-- Assignment --
Set down all of the records exactly, leaving none out.

■ ■ ■ ■ ■

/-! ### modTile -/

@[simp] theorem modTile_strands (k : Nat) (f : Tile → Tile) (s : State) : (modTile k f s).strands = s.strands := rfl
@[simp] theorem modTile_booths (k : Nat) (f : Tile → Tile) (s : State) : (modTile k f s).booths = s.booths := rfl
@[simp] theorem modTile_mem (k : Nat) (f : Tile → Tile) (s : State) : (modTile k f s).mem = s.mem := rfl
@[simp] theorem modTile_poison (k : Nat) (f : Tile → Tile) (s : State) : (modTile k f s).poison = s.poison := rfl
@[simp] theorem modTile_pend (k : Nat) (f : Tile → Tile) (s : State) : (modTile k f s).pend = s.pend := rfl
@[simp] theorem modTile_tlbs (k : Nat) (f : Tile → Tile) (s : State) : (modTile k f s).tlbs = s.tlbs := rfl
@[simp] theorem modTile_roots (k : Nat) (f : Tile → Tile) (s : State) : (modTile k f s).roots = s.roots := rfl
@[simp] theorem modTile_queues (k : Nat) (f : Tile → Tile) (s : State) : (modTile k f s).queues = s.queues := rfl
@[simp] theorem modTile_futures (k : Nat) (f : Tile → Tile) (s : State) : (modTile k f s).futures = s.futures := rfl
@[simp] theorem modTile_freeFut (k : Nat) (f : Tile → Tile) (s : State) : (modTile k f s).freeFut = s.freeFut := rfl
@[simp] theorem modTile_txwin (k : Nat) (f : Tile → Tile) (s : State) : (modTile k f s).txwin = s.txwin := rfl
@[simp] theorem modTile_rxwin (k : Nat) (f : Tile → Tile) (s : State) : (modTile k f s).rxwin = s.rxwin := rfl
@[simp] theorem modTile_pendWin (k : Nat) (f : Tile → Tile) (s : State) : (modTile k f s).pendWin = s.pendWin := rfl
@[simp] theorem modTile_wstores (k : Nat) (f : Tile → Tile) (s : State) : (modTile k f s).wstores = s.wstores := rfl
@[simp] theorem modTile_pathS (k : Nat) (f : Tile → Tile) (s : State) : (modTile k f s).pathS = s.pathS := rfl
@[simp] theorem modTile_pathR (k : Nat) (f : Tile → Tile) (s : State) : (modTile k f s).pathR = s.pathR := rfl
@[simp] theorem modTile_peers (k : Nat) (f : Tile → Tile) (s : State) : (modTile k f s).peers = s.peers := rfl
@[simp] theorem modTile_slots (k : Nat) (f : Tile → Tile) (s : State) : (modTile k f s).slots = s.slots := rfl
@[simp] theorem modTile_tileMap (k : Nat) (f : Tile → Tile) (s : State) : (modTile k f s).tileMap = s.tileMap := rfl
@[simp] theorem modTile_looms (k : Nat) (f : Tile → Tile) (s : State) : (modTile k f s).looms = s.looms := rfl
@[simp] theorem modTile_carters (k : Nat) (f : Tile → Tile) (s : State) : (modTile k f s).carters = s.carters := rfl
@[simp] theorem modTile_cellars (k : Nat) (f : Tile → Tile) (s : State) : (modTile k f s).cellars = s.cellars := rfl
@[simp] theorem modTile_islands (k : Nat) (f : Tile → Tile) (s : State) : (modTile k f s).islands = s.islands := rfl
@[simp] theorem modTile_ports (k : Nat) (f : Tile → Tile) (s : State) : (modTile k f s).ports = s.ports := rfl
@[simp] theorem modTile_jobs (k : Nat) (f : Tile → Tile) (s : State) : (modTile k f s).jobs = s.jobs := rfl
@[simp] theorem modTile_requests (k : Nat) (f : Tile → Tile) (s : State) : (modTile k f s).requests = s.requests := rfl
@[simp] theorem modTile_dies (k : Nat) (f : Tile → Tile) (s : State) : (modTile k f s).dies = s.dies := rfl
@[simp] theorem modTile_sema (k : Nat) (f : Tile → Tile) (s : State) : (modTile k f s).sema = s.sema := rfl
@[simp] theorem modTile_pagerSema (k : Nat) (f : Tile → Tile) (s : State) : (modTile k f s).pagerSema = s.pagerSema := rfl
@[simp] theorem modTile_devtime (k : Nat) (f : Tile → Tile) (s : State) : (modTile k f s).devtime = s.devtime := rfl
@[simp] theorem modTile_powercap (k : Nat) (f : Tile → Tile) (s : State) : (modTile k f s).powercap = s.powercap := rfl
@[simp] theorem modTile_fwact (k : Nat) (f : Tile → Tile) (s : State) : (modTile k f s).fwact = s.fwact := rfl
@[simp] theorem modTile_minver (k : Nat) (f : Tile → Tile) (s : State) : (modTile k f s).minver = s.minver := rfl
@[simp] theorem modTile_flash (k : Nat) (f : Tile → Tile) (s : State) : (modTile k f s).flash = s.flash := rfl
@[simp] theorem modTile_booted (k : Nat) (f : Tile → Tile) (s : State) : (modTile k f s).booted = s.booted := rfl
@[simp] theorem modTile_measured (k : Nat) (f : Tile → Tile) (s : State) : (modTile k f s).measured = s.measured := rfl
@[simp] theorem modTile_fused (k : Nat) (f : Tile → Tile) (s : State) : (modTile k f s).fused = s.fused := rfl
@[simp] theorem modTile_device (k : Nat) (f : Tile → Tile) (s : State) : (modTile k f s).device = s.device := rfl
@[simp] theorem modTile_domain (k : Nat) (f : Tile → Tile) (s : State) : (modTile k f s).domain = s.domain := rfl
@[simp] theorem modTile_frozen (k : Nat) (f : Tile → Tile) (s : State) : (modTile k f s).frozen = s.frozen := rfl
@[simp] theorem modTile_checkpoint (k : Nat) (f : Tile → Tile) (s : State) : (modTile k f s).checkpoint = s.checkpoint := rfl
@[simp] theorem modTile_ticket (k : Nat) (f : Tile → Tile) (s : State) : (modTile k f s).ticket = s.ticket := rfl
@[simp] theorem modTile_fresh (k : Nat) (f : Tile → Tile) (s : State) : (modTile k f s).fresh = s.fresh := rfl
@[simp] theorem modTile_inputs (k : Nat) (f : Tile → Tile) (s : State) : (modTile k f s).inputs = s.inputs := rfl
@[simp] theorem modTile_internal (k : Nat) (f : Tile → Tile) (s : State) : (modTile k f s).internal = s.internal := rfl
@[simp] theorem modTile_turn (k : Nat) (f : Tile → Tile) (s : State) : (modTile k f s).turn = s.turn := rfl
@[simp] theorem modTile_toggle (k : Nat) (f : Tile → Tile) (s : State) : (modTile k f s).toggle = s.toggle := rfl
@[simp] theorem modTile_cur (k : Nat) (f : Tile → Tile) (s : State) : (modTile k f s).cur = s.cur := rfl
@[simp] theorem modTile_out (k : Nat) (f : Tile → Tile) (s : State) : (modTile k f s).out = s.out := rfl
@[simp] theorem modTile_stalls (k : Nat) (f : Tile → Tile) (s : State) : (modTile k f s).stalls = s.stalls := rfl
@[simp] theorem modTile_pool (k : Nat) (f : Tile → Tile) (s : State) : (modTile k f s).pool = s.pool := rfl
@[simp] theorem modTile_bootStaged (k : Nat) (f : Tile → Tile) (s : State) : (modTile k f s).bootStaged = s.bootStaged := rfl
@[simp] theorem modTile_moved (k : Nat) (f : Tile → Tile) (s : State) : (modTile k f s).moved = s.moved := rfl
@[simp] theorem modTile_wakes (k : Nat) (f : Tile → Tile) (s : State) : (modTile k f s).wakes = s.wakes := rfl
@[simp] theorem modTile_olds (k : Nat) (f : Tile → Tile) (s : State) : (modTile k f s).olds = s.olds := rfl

■ ■ ■ ■ ■

-- Completed exercise --
/-! ### modTile -/

@[simp] theorem modTile_strands (k : Nat) (f : Tile → Tile) (s : State) : (modTile k f s).strands = s.strands := rfl
@[simp] theorem modTile_booths (k : Nat) (f : Tile → Tile) (s : State) : (modTile k f s).booths = s.booths := rfl
@[simp] theorem modTile_mem (k : Nat) (f : Tile → Tile) (s : State) : (modTile k f s).mem = s.mem := rfl
@[simp] theorem modTile_poison (k : Nat) (f : Tile → Tile) (s : State) : (modTile k f s).poison = s.poison := rfl
@[simp] theorem modTile_pend (k : Nat) (f : Tile → Tile) (s : State) : (modTile k f s).pend = s.pend := rfl
@[simp] theorem modTile_tlbs (k : Nat) (f : Tile → Tile) (s : State) : (modTile k f s).tlbs = s.tlbs := rfl
@[simp] theorem modTile_roots (k : Nat) (f : Tile → Tile) (s : State) : (modTile k f s).roots = s.roots := rfl
@[simp] theorem modTile_queues (k : Nat) (f : Tile → Tile) (s : State) : (modTile k f s).queues = s.queues := rfl
@[simp] theorem modTile_futures (k : Nat) (f : Tile → Tile) (s : State) : (modTile k f s).futures = s.futures := rfl
@[simp] theorem modTile_freeFut (k : Nat) (f : Tile → Tile) (s : State) : (modTile k f s).freeFut = s.freeFut := rfl
@[simp] theorem modTile_txwin (k : Nat) (f : Tile → Tile) (s : State) : (modTile k f s).txwin = s.txwin := rfl
@[simp] theorem modTile_rxwin (k : Nat) (f : Tile → Tile) (s : State) : (modTile k f s).rxwin = s.rxwin := rfl
@[simp] theorem modTile_pendWin (k : Nat) (f : Tile → Tile) (s : State) : (modTile k f s).pendWin = s.pendWin := rfl
@[simp] theorem modTile_wstores (k : Nat) (f : Tile → Tile) (s : State) : (modTile k f s).wstores = s.wstores := rfl
@[simp] theorem modTile_pathS (k : Nat) (f : Tile → Tile) (s : State) : (modTile k f s).pathS = s.pathS := rfl
@[simp] theorem modTile_pathR (k : Nat) (f : Tile → Tile) (s : State) : (modTile k f s).pathR = s.pathR := rfl
@[simp] theorem modTile_peers (k : Nat) (f : Tile → Tile) (s : State) : (modTile k f s).peers = s.peers := rfl
@[simp] theorem modTile_slots (k : Nat) (f : Tile → Tile) (s : State) : (modTile k f s).slots = s.slots := rfl
@[simp] theorem modTile_tileMap (k : Nat) (f : Tile → Tile) (s : State) : (modTile k f s).tileMap = s.tileMap := rfl
@[simp] theorem modTile_looms (k : Nat) (f : Tile → Tile) (s : State) : (modTile k f s).looms = s.looms := rfl
@[simp] theorem modTile_carters (k : Nat) (f : Tile → Tile) (s : State) : (modTile k f s).carters = s.carters := rfl
@[simp] theorem modTile_cellars (k : Nat) (f : Tile → Tile) (s : State) : (modTile k f s).cellars = s.cellars := rfl
@[simp] theorem modTile_islands (k : Nat) (f : Tile → Tile) (s : State) : (modTile k f s).islands = s.islands := rfl
@[simp] theorem modTile_ports (k : Nat) (f : Tile → Tile) (s : State) : (modTile k f s).ports = s.ports := rfl
@[simp] theorem modTile_jobs (k : Nat) (f : Tile → Tile) (s : State) : (modTile k f s).jobs = s.jobs := rfl
@[simp] theorem modTile_requests (k : Nat) (f : Tile → Tile) (s : State) : (modTile k f s).requests = s.requests := rfl
@[simp] theorem modTile_dies (k : Nat) (f : Tile → Tile) (s : State) : (modTile k f s).dies = s.dies := rfl
@[simp] theorem modTile_sema (k : Nat) (f : Tile → Tile) (s : State) : (modTile k f s).sema = s.sema := rfl
@[simp] theorem modTile_pagerSema (k : Nat) (f : Tile → Tile) (s : State) : (modTile k f s).pagerSema = s.pagerSema := rfl
@[simp] theorem modTile_devtime (k : Nat) (f : Tile → Tile) (s : State) : (modTile k f s).devtime = s.devtime := rfl
@[simp] theorem modTile_powercap (k : Nat) (f : Tile → Tile) (s : State) : (modTile k f s).powercap = s.powercap := rfl
@[simp] theorem modTile_fwact (k : Nat) (f : Tile → Tile) (s : State) : (modTile k f s).fwact = s.fwact := rfl
@[simp] theorem modTile_minver (k : Nat) (f : Tile → Tile) (s : State) : (modTile k f s).minver = s.minver := rfl
@[simp] theorem modTile_flash (k : Nat) (f : Tile → Tile) (s : State) : (modTile k f s).flash = s.flash := rfl
@[simp] theorem modTile_booted (k : Nat) (f : Tile → Tile) (s : State) : (modTile k f s).booted = s.booted := rfl
@[simp] theorem modTile_measured (k : Nat) (f : Tile → Tile) (s : State) : (modTile k f s).measured = s.measured := rfl
@[simp] theorem modTile_fused (k : Nat) (f : Tile → Tile) (s : State) : (modTile k f s).fused = s.fused := rfl
@[simp] theorem modTile_device (k : Nat) (f : Tile → Tile) (s : State) : (modTile k f s).device = s.device := rfl
@[simp] theorem modTile_domain (k : Nat) (f : Tile → Tile) (s : State) : (modTile k f s).domain = s.domain := rfl
@[simp] theorem modTile_frozen (k : Nat) (f : Tile → Tile) (s : State) : (modTile k f s).frozen = s.frozen := rfl
@[simp] theorem modTile_checkpoint (k : Nat) (f : Tile → Tile) (s : State) : (modTile k f s).checkpoint = s.checkpoint := rfl
@[simp] theorem modTile_ticket (k : Nat) (f : Tile → Tile) (s : State) : (modTile k f s).ticket = s.ticket := rfl
@[simp] theorem modTile_fresh (k : Nat) (f : Tile → Tile) (s : State) : (modTile k f s).fresh = s.fresh := rfl
@[simp] theorem modTile_inputs (k : Nat) (f : Tile → Tile) (s : State) : (modTile k f s).inputs = s.inputs := rfl
@[simp] theorem modTile_internal (k : Nat) (f : Tile → Tile) (s : State) : (modTile k f s).internal = s.internal := rfl
@[simp] theorem modTile_turn (k : Nat) (f : Tile → Tile) (s : State) : (modTile k f s).turn = s.turn := rfl
@[simp] theorem modTile_toggle (k : Nat) (f : Tile → Tile) (s : State) : (modTile k f s).toggle = s.toggle := rfl
@[simp] theorem modTile_cur (k : Nat) (f : Tile → Tile) (s : State) : (modTile k f s).cur = s.cur := rfl
@[simp] theorem modTile_out (k : Nat) (f : Tile → Tile) (s : State) : (modTile k f s).out = s.out := rfl
@[simp] theorem modTile_stalls (k : Nat) (f : Tile → Tile) (s : State) : (modTile k f s).stalls = s.stalls := rfl
@[simp] theorem modTile_pool (k : Nat) (f : Tile → Tile) (s : State) : (modTile k f s).pool = s.pool := rfl
@[simp] theorem modTile_bootStaged (k : Nat) (f : Tile → Tile) (s : State) : (modTile k f s).bootStaged = s.bootStaged := rfl
@[simp] theorem modTile_moved (k : Nat) (f : Tile → Tile) (s : State) : (modTile k f s).moved = s.moved := rfl
@[simp] theorem modTile_wakes (k : Nat) (f : Tile → Tile) (s : State) : (modTile k f s).wakes = s.wakes := rfl
@[simp] theorem modTile_olds (k : Nat) (f : Tile → Tile) (s : State) : (modTile k f s).olds = s.olds := rfl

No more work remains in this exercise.